N.Y.Towns Shielded From Suit If Lead Programs Fail

April 2, 2004

Local governments cannot be sued if their lead paint abatement programs fail to protect some citizens from poisoning, the state’s highest court ruled this week.

The Court of Appeals said it reached that conclusion while keeping in mind the possibility of dire consequences for local governments throughout the state if it had expanded municipal liability in the two lead paint cases.

“Courts have been cautious about opening the public purse,” Judge Albert Rosenblatt wrote for the court. ‘”Of course, the Legislature may extend the orbit of duty, but it has not done so.”

The pair of 7-0 rulings involved children who suffered health problems from lead poisoning in privately owned homes in Brooklyn and Brewster, Putnam County.

Local government agents intervened in both cases, providing the parents of the children with information about lowering the youngsters’ lead levels and ordering landlords to take lead paint abatement steps at both dwellings.

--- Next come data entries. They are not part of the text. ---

theorem wit_illegal_no_row : Illegal 0xFF0000000000000000#72 ∧ Illegal 0x140000000000000002#72 :=
  ⟨.inl (by decide), .inl (by decide)⟩
theorem wit_illegal_rd_reg : Illegal 0x010000000000090000#72 ∧ Illegal 0x010000000000FF0000#72 :=
  ⟨.inr (.inl ⟨9, by decide⟩), .inr (.inl ⟨255, by decide⟩)⟩
theorem wit_illegal_wr_reg : Illegal 0x020000000000000001#72 ∧ Illegal 0x020000000000050001#72 ∧
    Illegal 0x020000000000080001#72 ∧ Illegal 0x020000000000090001#72 :=
  ⟨.inr (.inr ⟨0, 1, by decide⟩), .inr (.inr ⟨5, 1, by decide⟩), .inr (.inr ⟨8, 1, by decide⟩),
   .inr (.inr ⟨9, 1, by decide⟩)⟩
/-- A word that decodes to a command of neither REG kind has no cause of ILLEGAL_CMD. -/
theorem wit_not_illegal : ¬Illegal 0x000000000000000000#72 := by
  rintro (h | ⟨r, h, -⟩ | ⟨r, v, h, -⟩)
  · exact absurd h (by decide)
  · exact absurd (test_decode_nop.symm.trans h) (by simp)
  · exact absurd (test_decode_nop.symm.trans h) (by simp)
/-- The greatest number of each kind that no cause of ILLEGAL_CMD covers. -/
theorem wit_not_illegal_reg : ¬Illegal 0x010000000000080000#72 ∧ ¬Illegal 0x020000000000040000#72 := by
  have hw : decode 0x020000000000040000#72 = .ok (.wrReg 4 0) := by decide
  refine ⟨?_, ?_⟩
  · rintro (h | ⟨r, h, hr⟩ | ⟨r, v, h, -⟩)
    · exact absurd h (by decide)
    · have := test_decode_rd_reg.symm.trans h
      simp only [Except.ok.injEq, Instr.rdReg.injEq] at this
      subst this; exact absurd hr (by decide)
    · exact absurd (test_decode_rd_reg.symm.trans h) (by simp)
  · rintro (h | ⟨r, h, -⟩ | ⟨r, v, h, hr⟩)
    · exact absurd h (by decide)
    · exact absurd (hw.symm.trans h) (by simp)
    · have := hw.symm.trans h
      simp only [Except.ok.injEq, Instr.wrReg.injEq] at this
      obtain ⟨rfl, rfl⟩ := this
      exact absurd hr (by decide)

theorem wit_blocked : ({ start [] with fault := 4#4, inputs := [.command 0#72] }).fault ≠ 0#4 ∧
    ({ start [] with fault := 4#4, inputs := [.command 0#72] }).busy = 0#1 := by decide
/-- Blocked and not reset: a step of the host that presents a word, and one that presents nothing. -/
theorem wit_blocked_step : ∃ t, step { start [] with fault := 1#4, inputs := [.command 0#72] } = .next t ∧
    ([.command 0#72] : List HostInput).head? ≠ some .reset ∧
    step { start [] with fault := 1#4 } = .next { start [] with fault := 1#4 } := ⟨_, rfl, by decide, rfl⟩
theorem wit_hung : ({ start [] with busy := 1#1, inputs := [.command 0#72] }).busy = 1#1 ∧
    ([.command 0#72] : List HostInput).head? ≠ some .reset := by decide
theorem wit_reset : (facing .reset { start [ok 1 2] with busy := 1#1 }).inputs = .reset :: [] ∧
    (facing .reset { start [] with fault := 4#4 }).inputs = .reset :: [] := by decide
theorem wit_trace_grows : ∃ t, step (facing (.command (encode .i2cStart)) (start [ok 0 0])) = .next t ∧
    t.trace = [.iStart] := ⟨_, rfl, by decide⟩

As court papers indicated, however, landlords followed through slowly and the abatement processes dragged on.

Months later, lead levels in the children’s blood remained dangerously high. That prompted the parents to sue their landlords, as well as the local governments for the way they run their lead paint protection programs.

Rosenblatt said the state’s lead paint statute, passed in 1992, and a New York City abatement program created in 1997, do not allow causes of action by private litigants against governments.

In both instances, local government agents carried out their duties reasonably enough — through Rosenblatt conceded that they could have done better, especially by following through to make sure the abatement work was getting done.

“In retrospect, the municipal employees in both cases may have carried out their duties imperfectly, and it surely would have been far better — and the harm perhaps avoided — had the Putnam authorities been more aggressive and the New York officials more thorough,” Rosenblatt said.

But to rule for the families would open municipalities up to liability in the way they deliver a whole host of services “whenever it can be shown that they could have or should have done better,” the judge wrote.

“No government could possibly exist if was made answerable in damages whenever it could have done better to protect someone from another person’s misconduct,” he added.

The decisions, upholding rulings by two midlevel appeals courts, mean lawsuits can only be directed at private landlords. Rosenblatt noted that it would be different had either case involved public housing projects. Then the municipalities would have been liable in their capacity as landlords.

“The court emphasized how important it is that municipalities have fund and discretion to provide these critical public services,” said Janet Zaleon, lead attorney for the New York City Corporation Counsel’s office in the case. “Had the court ruled differently, it could have had a profoundly chilling effect.”

Lawyers for Putnam County and the two families bringing suit did not return telephone calls seeking comment on Thursday’s ruling.

Young children can ingest lead by eating chips or peelings from lead-based paint. They, older children and adults can also breathe it in through paint dust.

Elevated lead levels can stunt normal growth, impair hearing, limit attention spans and damage the central nervous system. It’s considered a particular danger to young children and pregnant women.